"The Sound of Silence," originally "The Sounds of Silence," is a song by the American music duo Simon & Garfunkel. It is said that the song was written by Paul Simon over several months in 1963 and 1964.  The duo's studio audition of the song led to a record deal with Columbia Records, and the original acoustic version was recorded in March 1964 at Columbia Studios in New York City for their debut album, Wednesday Morning, 3 A.M. Released on October 19, 1964, the album was a commercial failure and led to the duo disbanding; Simon returned to England, and Art Garfunkel to his studies at Columbia University.

In 1965, the song began to attract airplay at radio stations in Boston and throughout Florida. The growing airplay led Tom Wilson, the song's producer, to remix the track, overdubbing electric instruments and drums. This remixed version was released as a single in September 1965. Simon & Garfunkel were not informed of the song's remix until after its release. The remix hit No. 1 on the Billboard Hot 100 for the week ending January 1, 1966, leading the duo to reunite and hastily record their second album, which Columbia titled Sounds of Silence in an attempt to capitalize on the song's success. The remixed single version of the song was included on this follow-up album. Later, it was featured in the 1967 film The Graduate and was included on the film's soundtrack album. It was additionally released on the Mrs. Robinson EP in 1968, along with three other songs from the film: "Mrs. Robinson," "April Come She Will" and "Scarborough Fair/Canticle."
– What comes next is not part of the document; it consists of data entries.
-- ==== Sys2Proof/Certificates/Slice0/Obligations.lean ====
section
/-! DEFINITION. The statements for the provers, by the spec's own order: reset and configuration, encodings, the step,
the commands at Accept, the units, the sequencer's steps, the whole machine. A docstring names the rules a statement
formalises; "log n" marks a part that is the model's choice. -/

section
open Sys2Proof Sys2Proof.Machine

/-! ## Reset and the configuration -/

/-- R38, with the values of R22, R23, R24, R25 and R27: after reset `PHASE` is `Idle` and the configuration's tables are
the standard ones. (That reset supplies the default tables and not others is the model's choice, log 4.) -/
def Obligations.ResetIsIdleWithStandardTables : Prop :=
  State.reset.phase = .idle ∧
  (∀ i : BitVec 6, (symbolOf State.reset.config.regs i).toNat =
    if i.toNat < 26 then 0x41 + i.toNat
    else if i.toNat < 52 then 0x61 + (i.toNat - 26)
    else if i.toNat < 62 then 0x30 + (i.toNat - 52)
    else if i.toNat = 62 then 0x2B
    else 0x2F) ∧
  (∀ x : Byte, (valueOf State.reset.config.regs x).toNat =
    if 0x41 ≤ x.toNat ∧ x.toNat < 0x41 + 26 then x.toNat - 0x41
    else if 0x61 ≤ x.toNat ∧ x.toNat < 0x61 + 26 then 26 + (x.toNat - 0x61)
    else if 0x30 ≤ x.toNat ∧ x.toNat < 0x30 + 10 then 52 + (x.toNat - 0x30)
    else if x.toNat = 0x2B then 62
    else if x.toNat = 0x2F then 63
    else 0xFF) ∧
  State.reset.config.regs.pad = 0x3D#8 ∧
  State.reset.config.regs.encShuf = #v[0x02#8, 0x01#8, 0x00#8, 0x80#8, 0x05#8, 0x04#8, 0x03#8, 0x80#8, 0x08#8, 0x07#8,
    0x06#8, 0x80#8, 0x0B#8, 0x0A#8, 0x09#8, 0x80#8] ∧
  State.reset.config.regs.decShuf = #v[0x02#8, 0x01#8, 0x00#8, 0x06#8, 0x05#8, 0x04#8, 0x0A#8, 0x09#8, 0x08#8, 0x0E#8,
    0x0D#8, 0x0C#8, 0x80#8, 0x80#8, 0x80#8, 0x80#8] ∧
  State.reset.config.regs.rcEnc = #v[⟨true, 52#8, 61#8, 0xFC#8⟩, ⟨true, 0#8, 25#8, 0x41#8⟩, ⟨true, 26#8, 51#8, 0x47#8⟩,
    ⟨true, 62#8, 62#8, 0xED#8⟩, ⟨true, 63#8, 63#8, 0xF0#8⟩, ⟨false, 0#8, 0#8, 0#8⟩, ⟨false, 0#8, 0#8, 0#8⟩,
    ⟨false, 0#8, 0#8, 0#8⟩] ∧
  State.reset.config.regs.rcDec = #v[⟨true, 0x30#8, 0x39#8, 0x04#8⟩, ⟨true, 0x41#8, 0x5A#8, 0xBF#8⟩,
    ⟨true, 0x61#8, 0x7A#8, 0xB9#8⟩, ⟨true, 0x2B#8, 0x2B#8, 0x13#8⟩, ⟨true, 0x2F#8, 0x2F#8, 0x10#8⟩,
    ⟨false, 0#8, 0#8, 0#8⟩, ⟨false, 0#8, 0#8, 0#8⟩, ⟨false, 0#8, 0#8, 0#8⟩]

/-- R280, R281: a reset between commands installs the configuration supplied, whatever well-formed one it is, leaves the
block `Idle` and does not touch memory. (That the host's side is left alone is the model's choice, log 28.) -/
def Obligations.ResetEventInstallsConfiguration : Prop :=
  ∀ (s : State) (c : WfConfiguration), s.resetIn = some c → s.phase = .idle →
    ∃ t, step s = .next t ∧ t.config = c ∧ t.phase = .idle ∧ t.mem = s.mem ∧ t.memMap = s.memMap ∧
      t.offers = s.offers ∧ t.responses = s.responses ∧ t.hostTakes = s.hostTakes ∧ t.resetIn = none ∧ t.uopSel = none

/-- R282 (log 24): a reset in mid-command abandons the command: the new configuration, `Idle`, no response; beyond
`WRITTEN` the destination region holds a prefix, of a length of which nothing is known, of what the command would have
written had it run to its end, and every other byte of memory is unchanged. -/
def Obligations.ResetAbandonsCommand : Prop :=
  ∀ (s : State) (c : WfConfiguration), s.Inv → s.resetIn = some c → s.phase ≠ .idle →
    ∃ t n e bytes, step s = .next t ∧ t.config = c ∧ t.phase = .idle ∧ t.responses = s.responses ∧
      t.offers = s.offers ∧ t.memMap = s.memMap ∧ t.hostTakes = s.hostTakes ∧ t.resetIn = none ∧ t.uopSel = none ∧
      runSteps n { s with resetIn := none } = .next e ∧ e.phase = .done ∧
      bytes <+: e.mem.readBytes s.dstAddr (e.written.toNat - s.written.toNat) ∧
      s.written.toNat + bytes.length ≤ s.latch.dstCap.toNat ∧ StoredAt s t.mem s.dstAddr bytes

/-- R20, R281: without a reset no step of any kind changes a configuration register (nor, in the model, the address map
or the reset request), whether a sequencer's step or a micro-operation driven by itself. -/
def Obligations.OnlyResetWritesConfiguration : Prop :=
  ∀ s t : State, s.resetIn = none → step s = .next t →
    t.config = s.config ∧ t.memMap = s.memMap ∧ t.resetIn = none ∧ t.uopSel = none

/-- R21, R23, R24: in every state the decode map is the exact inverse of the alphabet: each symbol's entry is its value,
every other entry is the sentinel, and so is that of `PAD`. -/
def Obligations.DecodeMapInvertsAlphabet : Prop :=
  ∀ s : State,
    (∀ i : BitVec 6, (valueOf s.config.regs (symbolOf s.config.regs i)).toNat = i.toNat) ∧
    (∀ x : Byte, valueOf s.config.regs x = 0xFF#8 ∨
      ((valueOf s.config.regs x).toNat < 64 ∧ symbolOf s.config.regs ((valueOf s.config.regs x).setWidth 6) = x)) ∧
    valueOf s.config.regs s.config.regs.pad = 0xFF#8

/-! ## Encodings -/

/-- R90 to R93, R101: the decoder reads back every instruction the encoder writes, every operand at every value. -/
def Obligations.DecodeOfEncode : Prop := ∀ i : Instr, decode (encode i) = .ok i

/-- R90 to R93, R97, R101: an instruction has one word; what the decoder reads, the encoder writes back bit for bit. -/
def Obligations.EncodeOfDecode : Prop := ∀ (w : MachineWord) (i : Instr), decode w = .ok i → encode i = w

/-- R98, R255: the illegal encodings are those of the list, each answered with the fault `IllegalCommand` and no other
effect on memory, cursors, status or value; every other descriptor is one of the commands. -/
def Obligations.IllegalDescriptorsFault : Prop :=
  ∀ (s : State) (d : Descriptor) (rest : List Descriptor),
    s.Quiet → s.phase = .idle → s.offers = d :: rest →
      (IllegalDescriptor d → ∃ l, step s = .next (afterAccept l 1#4 0#32 .done { s with offers := rest })) ∧
      (¬IllegalDescriptor d → ∃ i, decode (.cmd d) = .ok i ∧ i.isMicroOp = false)

/-- R92, R93, R101: words written out from the tables decode to the instructions they stand for. -/
def Obligations.TableWordsDecode : Prop :=
  decodeTableWord 256 0x00000000000020000000000400000000000000000000100000000003_00000011 =
    some (.enc true false 3#32 0x1000#64 4#32 0x2000#64) ∧
  decodeTableWord 256 0x00000000000020000000000300000000000000000000100000000004_00000002 =
    some (.dec false false 4#32 0x1000#64 3#32 0x2000#64) ∧
  decodeTableWord 256 0x0000000500000003 = some (.enclen 5#32) ∧
  decodeTableWord 256 0x00000000000010000000000400000004 = some (.declen false 4#32 0x1000#64) ∧
  decodeTableWord 5 0b00001 = some .seGroup ∧ decodeTableWord 5 0b00101 = some .sdFinal ∧
  decodeTableWord 5 0b01000 = some .spuShuf ∧ decodeTableWord 5 0b01010 = some .rcuDec ∧
  decodeTableWord 5 0b10011 = some .veIter ∧ decodeTableWord 5 0b11011 = some .vdIter ∧
  decodeTableWord 5 0b11101 = some .lcDeclen ∧ decodeTableWord 5 0b00110 = none

/-! ## The step -/

/-- R211: in `Idle` with a descriptor on offer that decodes to a command, the step is that command's meaning, the
descriptor taken from the offers (log 10). -/
def Obligations.StepRunsOfferedCommand : Prop :=
  ∀ (s : State) (d : Descriptor) (rest : List Descriptor) (i : Instr),
    s.Quiet → s.phase = .idle → s.offers = d :: rest → decode (.cmd d) = .ok i →
      step s = exec i { s with offers := rest }

/-- R101 (log 13): a code on the select lines that is a micro-operation's runs as that micro-operation and is off the
lines afterwards; a code without a row, which the sequencer never issues, is refused. -/
def Obligations.StepRunsSelectedMicroOp : Prop :=
  ∀ (s : State) (c : UopCode), s.resetIn = none → s.uopSel = some c →
    (∀ i, decode (.uop c) = .ok i → step s = exec i { s with uopSel := none }) ∧
    ((∀ i, decode (.uop c) ≠ .ok i) → step s = .refused .unassignedMicroOp)

/-- R211, R222, R297: a descriptor offered in another phase than `Idle` is not taken, and the latch is constant until the
response is delivered (R29). With nothing offered in `Idle`, and with a response the host does not take, the block waits
and nothing changes (log 11); the meaning of a command outside `Idle` is to change nothing (log 30). -/
def Obligations.WaitingChangesNothing : Prop :=
  ∀ s : State,
    (s.Quiet → s.phase = .idle → s.offers = [] → step s = .next s) ∧
    (s.Quiet → s.phase = .done → s.hostTakes = false → step s = .next s) ∧
    (∀ t, s.Quiet → s.phase ≠ .idle → step s = .next t →
      t.offers = s.offers ∧ (s.phase ≠ .done → t.latch = s.latch)) ∧
    (∀ i : Instr, s.phase ≠ .idle → i.isMicroOp = false → exec i s = .next s)

/-! ## The commands at Accept -/

/-- R211 for `ENC` and `DEC`: with legal operands whose regions are memory and disjoint, the command is latched, cursors
and results are cleared and the phase is `Scanning`; nothing else changes. -/
def Obligations.TransferCommandsStart : Prop :=
  ∀ (s : State) (final : Bool) (srcLen : Len) (srcBase : Addr) (dstCap : Len) (dstBase : Addr),
    s.phase = .idle → Admitted s srcLen srcBase dstCap dstBase →
      exec (.enc final false srcLen srcBase dstCap dstBase) s =
        .next (afterAccept ⟨1#4, final, false, srcBase, srcLen, dstBase, dstCap⟩ 0#4 0#32 .scanning s) ∧
      exec (.dec final false srcLen srcBase dstCap dstBase) s =
        .next (afterAccept ⟨2#4, final, false, srcBase, srcLen, dstBase, dstCap⟩ 0#4 0#32 .scanning s)

/-- R120, R121: `ENCLEN n` answers `4 * ceil(n/3)` for `n` up to `ENC_MAX` and faults with `RangeError` above, as a field
with bit 31 set does; it reads and writes no memory. -/
def Obligations.EnclenAnswers : Prop :=
  ∀ (s : State) (n : Len), s.phase = .idle →
    (n.toNat ≤ 1610612733 → ∃ v, exec (.enclen n) s =
        .next (afterAccept ⟨3#4, false, false, 0#64, n, 0#64, 0#32⟩ 0#4 v .done s) ∧
      v.toNat = 4 * ((n.toNat + 2) / 3) ∧ v.toNat ≤ 2147483644) ∧
    (1610612733 < n.toNat → exec (.enclen n) s =
        .next (afterAccept ⟨3#4, false, false, 0#64, n, 0#64, 0#32⟩ 2#4 0#32 .done s))

/-- R123, R124, R125: `DECLEN` answers `(len div 4) * 3 - paddingCount` as a signed number, for every length, and writes
no memory. -/
def Obligations.DeclenAnswers : Prop :=
  ∀ (s : State) (srcLen : Len) (srcBase : Addr), s.phase = .idle → RegionInRange srcBase srcLen →
    readableMem s.memMap srcBase.toNat srcLen.toNat = true →
    ∃ v, exec (.declen false srcLen srcBase) s =
        .next (afterAccept ⟨4#4, false, false, srcBase, srcLen, 0#64, 0#32⟩ 0#4 v .done s) ∧
      v.toInt = (srcLen.toNat / 4 * 3 : Nat) -
        (paddingCount s.config.regs.pad (s.mem.readBytes srcBase.toNat srcLen.toNat) : Int)

/-- R256, R258: `ELEM = 1` on a command that touches symbols is the fault `UnsupportedElementType`, whatever its other
operands are, before any range is looked at. -/
def Obligations.WideElementsFault : Prop :=
  ∀ (s : State) (final : Bool) (srcLen : Len) (srcBase : Addr) (dstCap : Len) (dstBase : Addr), s.phase = .idle →
    exec (.enc final true srcLen srcBase dstCap dstBase) s =
      .next (afterAccept ⟨1#4, final, true, srcBase, srcLen, dstBase, dstCap⟩ 3#4 0#32 .done s) ∧
    exec (.dec final true srcLen srcBase dstCap dstBase) s =
      .next (afterAccept ⟨2#4, final, true, srcBase, srcLen, dstBase, dstCap⟩ 3#4 0#32 .done s) ∧
    exec (.declen true srcLen srcBase) s =
      .next (afterAccept ⟨4#4, false, true, srcBase, srcLen, 0#64, 0#32⟩ 3#4 0#32 .done s)

/-- R257: `RangeError` is raised for `ENCLEN` beyond `ENC_MAX`, for a length or capacity beyond `LEN_MAX` and for a
region that wraps, in every command that uses the field, and for nothing else. -/
def Obligations.RangeErrors : Prop :=
  ∀ (s : State) (final : Bool) (srcLen : Len) (srcBase : Addr) (dstCap : Len) (dstBase : Addr), s.phase = .idle →
    (¬(srcLen.toNat ≤ 2147483647 ∧ srcBase.toNat + srcLen.toNat ≤ 2 ^ 64 ∧
        dstCap.toNat ≤ 2147483647 ∧ dstBase.toNat + dstCap.toNat ≤ 2 ^ 64) →
      exec (.enc final false srcLen srcBase dstCap dstBase) s =
        .next (afterAccept ⟨1#4, final, false, srcBase, srcLen, dstBase, dstCap⟩ 2#4 0#32 .done s) ∧
      exec (.dec final false srcLen srcBase dstCap dstBase) s =
        .next (afterAccept ⟨2#4, final, false, srcBase, srcLen, dstBase, dstCap⟩ 2#4 0#32 .done s)) ∧
    (¬(srcLen.toNat ≤ 2147483647 ∧ srcBase.toNat + srcLen.toNat ≤ 2 ^ 64) →
      exec (.declen false srcLen srcBase) s =
        .next (afterAccept ⟨4#4, false, false, srcBase, srcLen, 0#64, 0#32⟩ 2#4 0#32 .done s)) ∧
    (1610612733 < srcLen.toNat →
      exec (.enclen srcLen) s =
        .next (afterAccept ⟨3#4, false, false, 0#64, srcLen, 0#64, 0#32⟩ 2#4 0#32 .done s)) ∧
    (∀ t,
      (srcLen.toNat ≤ 2147483647 ∧ srcBase.toNat + srcLen.toNat ≤ 2 ^ 64 ∧
          dstCap.toNat ≤ 2147483647 ∧ dstBase.toNat + dstCap.toNat ≤ 2 ^ 64 ∧
          (exec (.enc final false srcLen srcBase dstCap dstBase) s = .next t ∨
            exec (.dec final false srcLen srcBase dstCap dstBase) s = .next t) ∨
        srcLen.toNat ≤ 2147483647 ∧ srcBase.toNat + srcLen.toNat ≤ 2 ^ 64 ∧
          exec (.declen false srcLen srcBase) s = .next t ∨
        srcLen.toNat ≤ 1610612733 ∧ exec (.enclen srcLen) s = .next t) →
      t.fault = 0#4)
"The Sound of Silence" was a top-ten hit in multiple countries worldwide, among them Australia, Austria, West Germany, Japan and the Netherlands. Generally considered a classic folk rock song, the song was added to the National Recording Registry in the Library of Congress for being "culturally, historically, or aesthetically important" in 2012, along with the rest of the Sounds of Silence album. Since its release, the song was included in later compilations, beginning with the 1972 compilation album Simon and Garfunkel's Greatest Hits.

Background

Origin and original recording

Simon and Garfunkel had become interested in folk music and the growing counterculture movement separately in the early 1960s. Having performed together previously under the name Tom and Jerry in the late 1950s, their partnership had since dissolved when they began attending college. In 1963, they regrouped and began performing Simon's original compositions locally in Queens. They billed themselves "Kane & Garr," after old recording pseudonyms, and signed up for Gerde's Folk City, a Greenwich Village club that hosted Monday night performances. In September 1963, the duo performed three new songs, among them "The Sound of Silence," getting the attention of Columbia Records producer Tom Wilson, a young African-American jazz musician who was also helping to guide Bob Dylan's transition from folk to rock. Simon convinced Wilson to let him and his partner have a studio audition; their  performance of "The Sound of Silence" got the duo signed to Columbia.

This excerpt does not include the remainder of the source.